> _What you have to do_:
Each record below must be returned exactly as shown.

Saved entries:
theorem tickFill_engineInv {s : State} (h : s.EngineInv) (hp : s.phase = .filling) (hrest : (tickFill s).pins.restHigh) :
    (tickFill s).EngineInv := by
  have hs := (tickFill_runs s).sound h.sound
  rcases tickFill_ends s with ⟨hdone, hglyph⟩ | ⟨h0, e⟩
  · exact .of_done hs hdone (hglyph ▸ (tickFill_runs s).bufLen ▸ h.cursor) hrest
  · rw [e] at hs ⊢
    have hg := h.inside hp h0
    apply advanceCursor_engineInv hs
    · simpa [State.filled] using hp
    · simpa [State.filled] using h.sound.capacity
    · simpa [State.filled] using hg
    · simpa [State.filled] using h.fillingShift hp
    · exact filled_restHigh _ _ h.restHigh
    · rw [filled_oeN, h.enabled (by simp [hp])]
    · exact filled_pixel s _ _ []

/-- One DRAINING shift leaves nothing: the first shift moves the last lit column out, later ones find an empty window
(rule R29 item 5, rule R134 c). -/
theorem drain_window_zero {s : State} (h : s.EngineInv) (hp : s.phase = .draining) (r : Fin 8) :
    (winShiftLeft s.shiftCount.toNat s).window.get r = 0 := by
  rw [winShiftLeft_get]
  apply eq_zero_of_pixels
  intro c
  rw [pixelOf_shiftedLeft]
  split
  · rename_i hc
    by_cases h1 : s.shiftCount = 1
    · exact h.lastColumn hp h1 r ⟨c.val + s.shiftCount.toNat, hc⟩ (by simp [h1])
    · have h2 : 2 ≤ s.shiftCount.toNat := by
        have hne : s.shiftCount.toNat ≠ 1 := fun e => h1 (BitVec.eq_of_toNat_eq e)
        have hlow := h.sound.shiftLow
        omega
      rw [h.drained hp h2 r]
      exact pixelOf_zero _
  · rfl

theorem tickDrain_engineInv {s : State} (h : s.EngineInv) (hp : s.phase = .draining)
    (hrest : (tickDrain s).pins.restHigh) : (tickDrain s).EngineInv := by
  have hs := (tickDrain_runs s).sound h.sound
  rcases tickDrain_ends s with ⟨hdone, hglyph⟩ | e
  · exact .of_done hs hdone (hglyph ▸ (tickDrain_runs s).bufLen ▸ h.cursor) hrest
  · have hphase : (tickDrain s).phase = .draining := by simpa [e, State.shifted, winShiftLeft] using hp
    have hoe : (tickDrain s).pins.oeN = false := by
      rw [e, State.setShiftCount_pins, shifted_oeN, h.enabled (by simp [hp])]
    have hzero : ∀ r, (tickDrain s).window.get r = 0 := by
      intro r
      rw [e]
      simpa [State.shifted] using drain_window_zero h hp r
    obtain ⟨hglyph, hoff, hlen⟩ : (tickDrain s).startGlyph = (tickDrain s).bufLen ∧
        (tickDrain s).startOffset = 0 ∧ 1 ≤ (tickDrain s).bufLen := by
      rw [e]
      simpa [State.shifted, winShiftLeft] using h.draining hp
    exact {
      sound := hs
      cursor := hglyph.le
      filling := fun h => by simp [hphase] at h
      fillingShift := fun h => by simp [hphase] at h
      draining := fun _ => ⟨hglyph, hoff, hlen⟩
      drained := fun _ _ => hzero
      lastColumn := fun _ _ r c _ => by rw [State.pixel, Window.pixel, hzero r]; exact pixelOf_zero c
      clearHigh := hrest.1
      latchHigh := hrest.2
      blanked := fun hoe' => by simp [hoe] at hoe' }

theorem tick_engineInv {s : State} (h : s.EngineInv) : (tick s).EngineInv := by
  have hrest := tick_restHigh h.restHigh
  rw [tick] at hrest ⊢
  split at hrest
  · exact tickFill_engineInv h ‹_› hrest
  · exact tickDrain_engineInv h ‹_› hrest
  · exact h

/-- A tick that leaves the display blanked was abandoned, or had nothing to do (rule R29 item 7). -/
theorem tick_blankedByAbort {s : State} (h : s.EngineInv) (hb : s.blankedByAbort) : (tick s).blankedByAbort := by
  by_cases hp : s.phase = .done
  · rw [tick, hp]; exact hb
  · intro hoe
    obtain ⟨es, hes, hev, _⟩ := tick_follows s
    have hsame : ¬ (s.pins.afterAll es).oeN = s.pins.oeN := by
      rw [← hes.pins, hoe, h.enabled hp]; decide
    rcases hev with rfl | hev
    · exact absurd rfl hsame
    · obtain ⟨fs, rfl⟩ := (hev.oeN s.pins).resolve_right hsame
      exact ⟨s.trace ++ fs, by rw [hes.trace, List.append_assoc]⟩

/-! What the parts of a host-driven step keep. -/

/-- From `s` to `t`: the invariants hold, requests are only taken, and item 7 of rule R29 carries over. -/
structure State.Keeps (s t : State) : Prop where
  inv : t.EngineInv
  requests : t.requests <:+ s.requests
  blanked : s.blankedByAbort → t.blankedByAbort

theorem State.Keeps.trans {s t u : State} (h : s.Keeps t) (k : t.Keeps u) : s.Keeps u :=
  ⟨k.inv, k.requests.trans h.requests, k.blanked ∘ h.blanked⟩

theorem State.Keeps.of_enabled {s t : State} (h : t.EngineInv) (hreq : t.requests <:+ s.requests)
    (hoe : t.pins.oeN = false) : s.Keeps t :=
  ⟨h, hreq, fun _ hoe' => by simp [hoe] at hoe'⟩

> _Your solution_:
theorem tickFill_engineInv {s : State} (h : s.EngineInv) (hp : s.phase = .filling) (hrest : (tickFill s).pins.restHigh) :
    (tickFill s).EngineInv := by
  have hs := (tickFill_runs s).sound h.sound
  rcases tickFill_ends s with ⟨hdone, hglyph⟩ | ⟨h0, e⟩
  · exact .of_done hs hdone (hglyph ▸ (tickFill_runs s).bufLen ▸ h.cursor) hrest
  · rw [e] at hs ⊢
    have hg := h.inside hp h0
    apply advanceCursor_engineInv hs
    · simpa [State.filled] using hp
    · simpa [State.filled] using h.sound.capacity
    · simpa [State.filled] using hg
    · simpa [State.filled] using h.fillingShift hp
    · exact filled_restHigh _ _ h.restHigh
    · rw [filled_oeN, h.enabled (by simp [hp])]
    · exact filled_pixel s _ _ []

/-- One DRAINING shift leaves nothing: the first shift moves the last lit column out, later ones find an empty window
(rule R29 item 5, rule R134 c). -/
theorem drain_window_zero {s : State} (h : s.EngineInv) (hp : s.phase = .draining) (r : Fin 8) :
    (winShiftLeft s.shiftCount.toNat s).window.get r = 0 := by
  rw [winShiftLeft_get]
  apply eq_zero_of_pixels
  intro c
  rw [pixelOf_shiftedLeft]
  split
  · rename_i hc
    by_cases h1 : s.shiftCount = 1
    · exact h.lastColumn hp h1 r ⟨c.val + s.shiftCount.toNat, hc⟩ (by simp [h1])
    · have h2 : 2 ≤ s.shiftCount.toNat := by
        have hne : s.shiftCount.toNat ≠ 1 := fun e => h1 (BitVec.eq_of_toNat_eq e)
        have hlow := h.sound.shiftLow
        omega
      rw [h.drained hp h2 r]
      exact pixelOf_zero _
  · rfl

theorem tickDrain_engineInv {s : State} (h : s.EngineInv) (hp : s.phase = .draining)
    (hrest : (tickDrain s).pins.restHigh) : (tickDrain s).EngineInv := by
  have hs := (tickDrain_runs s).sound h.sound
  rcases tickDrain_ends s with ⟨hdone, hglyph⟩ | e
  · exact .of_done hs hdone (hglyph ▸ (tickDrain_runs s).bufLen ▸ h.cursor) hrest
  · have hphase : (tickDrain s).phase = .draining := by simpa [e, State.shifted, winShiftLeft] using hp
    have hoe : (tickDrain s).pins.oeN = false := by
      rw [e, State.setShiftCount_pins, shifted_oeN, h.enabled (by simp [hp])]
    have hzero : ∀ r, (tickDrain s).window.get r = 0 := by
      intro r
      rw [e]
      simpa [State.shifted] using drain_window_zero h hp r
    obtain ⟨hglyph, hoff, hlen⟩ : (tickDrain s).startGlyph = (tickDrain s).bufLen ∧
        (tickDrain s).startOffset = 0 ∧ 1 ≤ (tickDrain s).bufLen := by
      rw [e]
      simpa [State.shifted, winShiftLeft] using h.draining hp
    exact {
      sound := hs
      cursor := hglyph.le
      filling := fun h => by simp [hphase] at h
      fillingShift := fun h => by simp [hphase] at h
      draining := fun _ => ⟨hglyph, hoff, hlen⟩
      drained := fun _ _ => hzero
      lastColumn := fun _ _ r c _ => by rw [State.pixel, Window.pixel, hzero r]; exact pixelOf_zero c
      clearHigh := hrest.1
      latchHigh := hrest.2
      blanked := fun hoe' => by simp [hoe] at hoe' }

theorem tick_engineInv {s : State} (h : s.EngineInv) : (tick s).EngineInv := by
  have hrest := tick_restHigh h.restHigh
  rw [tick] at hrest ⊢
  split at hrest
  · exact tickFill_engineInv h ‹_› hrest
  · exact tickDrain_engineInv h ‹_› hrest
  · exact h

/-- A tick that leaves the display blanked was abandoned, or had nothing to do (rule R29 item 7). -/
theorem tick_blankedByAbort {s : State} (h : s.EngineInv) (hb : s.blankedByAbort) : (tick s).blankedByAbort := by
  by_cases hp : s.phase = .done
  · rw [tick, hp]; exact hb
  · intro hoe
    obtain ⟨es, hes, hev, _⟩ := tick_follows s
    have hsame : ¬ (s.pins.afterAll es).oeN = s.pins.oeN := by
      rw [← hes.pins, hoe, h.enabled hp]; decide
    rcases hev with rfl | hev
    · exact absurd rfl hsame
    · obtain ⟨fs, rfl⟩ := (hev.oeN s.pins).resolve_right hsame
      exact ⟨s.trace ++ fs, by rw [hes.trace, List.append_assoc]⟩

/-! What the parts of a host-driven step keep. -/

/-- From `s` to `t`: the invariants hold, requests are only taken, and item 7 of rule R29 carries over. -/
structure State.Keeps (s t : State) : Prop where
  inv : t.EngineInv
  requests : t.requests <:+ s.requests
  blanked : s.blankedByAbort → t.blankedByAbort

theorem State.Keeps.trans {s t u : State} (h : s.Keeps t) (k : t.Keeps u) : s.Keeps u :=
  ⟨k.inv, k.requests.trans h.requests, k.blanked ∘ h.blanked⟩

theorem State.Keeps.of_enabled {s t : State} (h : t.EngineInv) (hreq : t.requests <:+ s.requests)
    (hoe : t.pins.oeN = false) : s.Keeps t :=
  ⟨h, hreq, fun _ hoe' => by simp [hoe] at hoe'⟩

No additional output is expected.